Stored dataset items:

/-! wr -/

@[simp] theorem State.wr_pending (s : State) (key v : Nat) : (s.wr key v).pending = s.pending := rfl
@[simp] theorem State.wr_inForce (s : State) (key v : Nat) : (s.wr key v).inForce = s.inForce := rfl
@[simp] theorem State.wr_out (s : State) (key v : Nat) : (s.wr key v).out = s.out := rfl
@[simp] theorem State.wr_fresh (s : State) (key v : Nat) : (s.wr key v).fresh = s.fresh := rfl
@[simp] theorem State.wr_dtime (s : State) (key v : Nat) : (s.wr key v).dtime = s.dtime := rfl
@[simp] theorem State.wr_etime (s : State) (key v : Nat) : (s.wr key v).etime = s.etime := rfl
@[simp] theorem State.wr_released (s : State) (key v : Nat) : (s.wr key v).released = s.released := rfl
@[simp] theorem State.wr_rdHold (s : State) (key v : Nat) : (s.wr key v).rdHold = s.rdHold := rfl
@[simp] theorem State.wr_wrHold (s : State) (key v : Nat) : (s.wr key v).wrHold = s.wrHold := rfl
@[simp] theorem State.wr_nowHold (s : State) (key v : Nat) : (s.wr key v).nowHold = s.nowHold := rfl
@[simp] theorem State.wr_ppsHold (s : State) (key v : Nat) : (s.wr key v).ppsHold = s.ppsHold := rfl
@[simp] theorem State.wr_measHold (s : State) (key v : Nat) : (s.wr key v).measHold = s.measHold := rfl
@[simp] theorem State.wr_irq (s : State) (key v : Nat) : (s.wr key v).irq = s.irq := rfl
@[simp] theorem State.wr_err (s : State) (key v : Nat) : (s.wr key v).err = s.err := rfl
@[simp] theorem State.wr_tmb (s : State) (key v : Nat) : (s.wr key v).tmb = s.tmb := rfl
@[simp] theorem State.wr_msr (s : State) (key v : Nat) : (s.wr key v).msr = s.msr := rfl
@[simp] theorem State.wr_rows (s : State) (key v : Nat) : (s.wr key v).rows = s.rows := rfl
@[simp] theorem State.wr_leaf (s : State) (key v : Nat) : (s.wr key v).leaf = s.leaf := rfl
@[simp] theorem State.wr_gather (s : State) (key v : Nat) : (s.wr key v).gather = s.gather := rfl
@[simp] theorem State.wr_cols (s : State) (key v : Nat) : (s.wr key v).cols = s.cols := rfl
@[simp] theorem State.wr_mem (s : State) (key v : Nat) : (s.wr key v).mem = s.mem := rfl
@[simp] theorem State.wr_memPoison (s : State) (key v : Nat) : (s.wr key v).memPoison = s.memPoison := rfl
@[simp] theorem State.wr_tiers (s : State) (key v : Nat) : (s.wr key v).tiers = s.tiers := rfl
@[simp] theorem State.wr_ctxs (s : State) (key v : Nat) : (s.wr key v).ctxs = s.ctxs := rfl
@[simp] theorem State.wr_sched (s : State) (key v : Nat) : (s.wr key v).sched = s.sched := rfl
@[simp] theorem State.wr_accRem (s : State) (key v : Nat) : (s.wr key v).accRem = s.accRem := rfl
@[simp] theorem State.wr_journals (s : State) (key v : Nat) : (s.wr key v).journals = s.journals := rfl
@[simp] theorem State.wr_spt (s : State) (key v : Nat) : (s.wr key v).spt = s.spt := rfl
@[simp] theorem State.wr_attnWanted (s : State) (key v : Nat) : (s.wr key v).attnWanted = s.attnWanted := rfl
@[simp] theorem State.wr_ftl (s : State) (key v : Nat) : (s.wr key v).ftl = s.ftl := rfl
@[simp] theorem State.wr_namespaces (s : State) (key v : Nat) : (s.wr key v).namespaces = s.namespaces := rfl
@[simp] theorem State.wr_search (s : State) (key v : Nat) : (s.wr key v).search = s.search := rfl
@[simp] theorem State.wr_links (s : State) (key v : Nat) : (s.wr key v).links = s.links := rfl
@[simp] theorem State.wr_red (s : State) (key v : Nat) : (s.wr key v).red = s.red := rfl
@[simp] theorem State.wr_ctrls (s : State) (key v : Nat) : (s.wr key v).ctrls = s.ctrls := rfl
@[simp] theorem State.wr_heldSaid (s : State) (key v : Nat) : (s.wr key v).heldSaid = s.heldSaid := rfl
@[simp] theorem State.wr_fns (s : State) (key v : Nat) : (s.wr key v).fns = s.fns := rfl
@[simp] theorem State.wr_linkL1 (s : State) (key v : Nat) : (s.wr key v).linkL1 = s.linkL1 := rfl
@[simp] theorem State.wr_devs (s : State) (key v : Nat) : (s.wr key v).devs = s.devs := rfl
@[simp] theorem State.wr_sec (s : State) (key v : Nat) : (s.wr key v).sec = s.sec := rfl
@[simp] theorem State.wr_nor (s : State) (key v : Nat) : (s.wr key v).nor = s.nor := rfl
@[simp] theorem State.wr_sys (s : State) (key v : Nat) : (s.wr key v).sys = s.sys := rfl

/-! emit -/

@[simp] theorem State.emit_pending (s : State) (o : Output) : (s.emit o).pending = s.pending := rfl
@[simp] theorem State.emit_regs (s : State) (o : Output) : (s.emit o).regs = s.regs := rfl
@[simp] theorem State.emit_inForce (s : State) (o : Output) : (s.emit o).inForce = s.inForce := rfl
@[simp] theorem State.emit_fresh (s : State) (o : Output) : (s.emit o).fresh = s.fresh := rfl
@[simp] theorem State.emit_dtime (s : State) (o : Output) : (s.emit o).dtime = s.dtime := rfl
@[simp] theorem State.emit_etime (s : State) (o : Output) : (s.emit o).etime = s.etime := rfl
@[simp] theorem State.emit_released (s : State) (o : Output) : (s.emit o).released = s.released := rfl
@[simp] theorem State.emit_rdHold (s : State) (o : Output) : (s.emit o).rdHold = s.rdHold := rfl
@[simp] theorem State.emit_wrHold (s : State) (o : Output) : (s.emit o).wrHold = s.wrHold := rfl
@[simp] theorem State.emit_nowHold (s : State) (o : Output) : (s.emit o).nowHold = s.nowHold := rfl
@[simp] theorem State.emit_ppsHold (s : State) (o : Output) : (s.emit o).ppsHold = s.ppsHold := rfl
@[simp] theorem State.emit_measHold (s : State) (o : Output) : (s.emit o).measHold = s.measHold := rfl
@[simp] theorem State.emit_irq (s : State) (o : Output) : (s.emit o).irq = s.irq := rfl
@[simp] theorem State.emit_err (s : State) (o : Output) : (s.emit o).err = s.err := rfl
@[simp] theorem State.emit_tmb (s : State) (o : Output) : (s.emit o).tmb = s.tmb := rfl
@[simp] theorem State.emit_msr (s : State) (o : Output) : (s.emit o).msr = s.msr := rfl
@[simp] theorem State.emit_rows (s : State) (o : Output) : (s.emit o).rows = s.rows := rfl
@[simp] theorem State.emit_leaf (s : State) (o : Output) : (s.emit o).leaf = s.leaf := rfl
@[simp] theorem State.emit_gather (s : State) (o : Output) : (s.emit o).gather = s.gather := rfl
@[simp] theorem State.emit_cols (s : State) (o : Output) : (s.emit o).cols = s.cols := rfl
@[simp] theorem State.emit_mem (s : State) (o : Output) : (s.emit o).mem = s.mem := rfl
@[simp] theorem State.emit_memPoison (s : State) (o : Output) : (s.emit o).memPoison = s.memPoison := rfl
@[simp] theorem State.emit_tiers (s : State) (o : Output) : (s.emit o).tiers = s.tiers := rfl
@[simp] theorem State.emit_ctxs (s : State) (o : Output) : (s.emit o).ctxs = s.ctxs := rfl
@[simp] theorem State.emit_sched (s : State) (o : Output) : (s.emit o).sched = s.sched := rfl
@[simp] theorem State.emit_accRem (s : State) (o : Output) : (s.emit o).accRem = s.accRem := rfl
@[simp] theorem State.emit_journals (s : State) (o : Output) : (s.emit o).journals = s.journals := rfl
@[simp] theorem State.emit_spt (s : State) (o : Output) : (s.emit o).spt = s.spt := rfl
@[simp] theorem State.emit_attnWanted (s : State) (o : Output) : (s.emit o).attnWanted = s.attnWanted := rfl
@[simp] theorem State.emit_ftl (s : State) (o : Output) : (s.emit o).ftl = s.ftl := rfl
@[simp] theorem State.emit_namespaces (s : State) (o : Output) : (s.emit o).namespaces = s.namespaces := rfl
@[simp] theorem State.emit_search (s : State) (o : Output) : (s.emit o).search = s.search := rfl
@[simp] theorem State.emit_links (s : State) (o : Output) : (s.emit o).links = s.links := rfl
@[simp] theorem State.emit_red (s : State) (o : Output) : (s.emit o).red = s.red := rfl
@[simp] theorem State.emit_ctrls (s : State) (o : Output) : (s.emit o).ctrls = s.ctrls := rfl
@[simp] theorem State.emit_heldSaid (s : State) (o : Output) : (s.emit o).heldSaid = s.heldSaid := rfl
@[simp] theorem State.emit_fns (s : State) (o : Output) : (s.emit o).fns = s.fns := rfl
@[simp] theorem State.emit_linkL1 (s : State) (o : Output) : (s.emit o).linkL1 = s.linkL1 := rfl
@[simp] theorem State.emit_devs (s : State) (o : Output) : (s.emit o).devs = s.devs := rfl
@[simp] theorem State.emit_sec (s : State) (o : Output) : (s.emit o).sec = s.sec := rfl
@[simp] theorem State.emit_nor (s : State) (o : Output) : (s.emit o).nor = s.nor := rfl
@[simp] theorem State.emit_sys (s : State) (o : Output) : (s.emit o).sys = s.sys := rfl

> **Instructions to follow**
Look through the data above and return exactly the lines from the one that contains "v).nowHold = s.nowHold := rfl" to the one that contains "v).rows = s.rows := rfl", inclusive, with nothing else.

> **Answer space**
@[simp] theorem State.wr_nowHold (s : State) (key v : Nat) : (s.wr key v).nowHold = s.nowHold := rfl
@[simp] theorem State.wr_ppsHold (s : State) (key v : Nat) : (s.wr key v).ppsHold = s.ppsHold := rfl
@[simp] theorem State.wr_measHold (s : State) (key v : Nat) : (s.wr key v).measHold = s.measHold := rfl
@[simp] theorem State.wr_irq (s : State) (key v : Nat) : (s.wr key v).irq = s.irq := rfl
@[simp] theorem State.wr_err (s : State) (key v : Nat) : (s.wr key v).err = s.err := rfl
@[simp] theorem State.wr_tmb (s : State) (key v : Nat) : (s.wr key v).tmb = s.tmb := rfl
@[simp] theorem State.wr_msr (s : State) (key v : Nat) : (s.wr key v).msr = s.msr := rfl
@[simp] theorem State.wr_rows (s : State) (key v : Nat) : (s.wr key v).rows = s.rows := rfl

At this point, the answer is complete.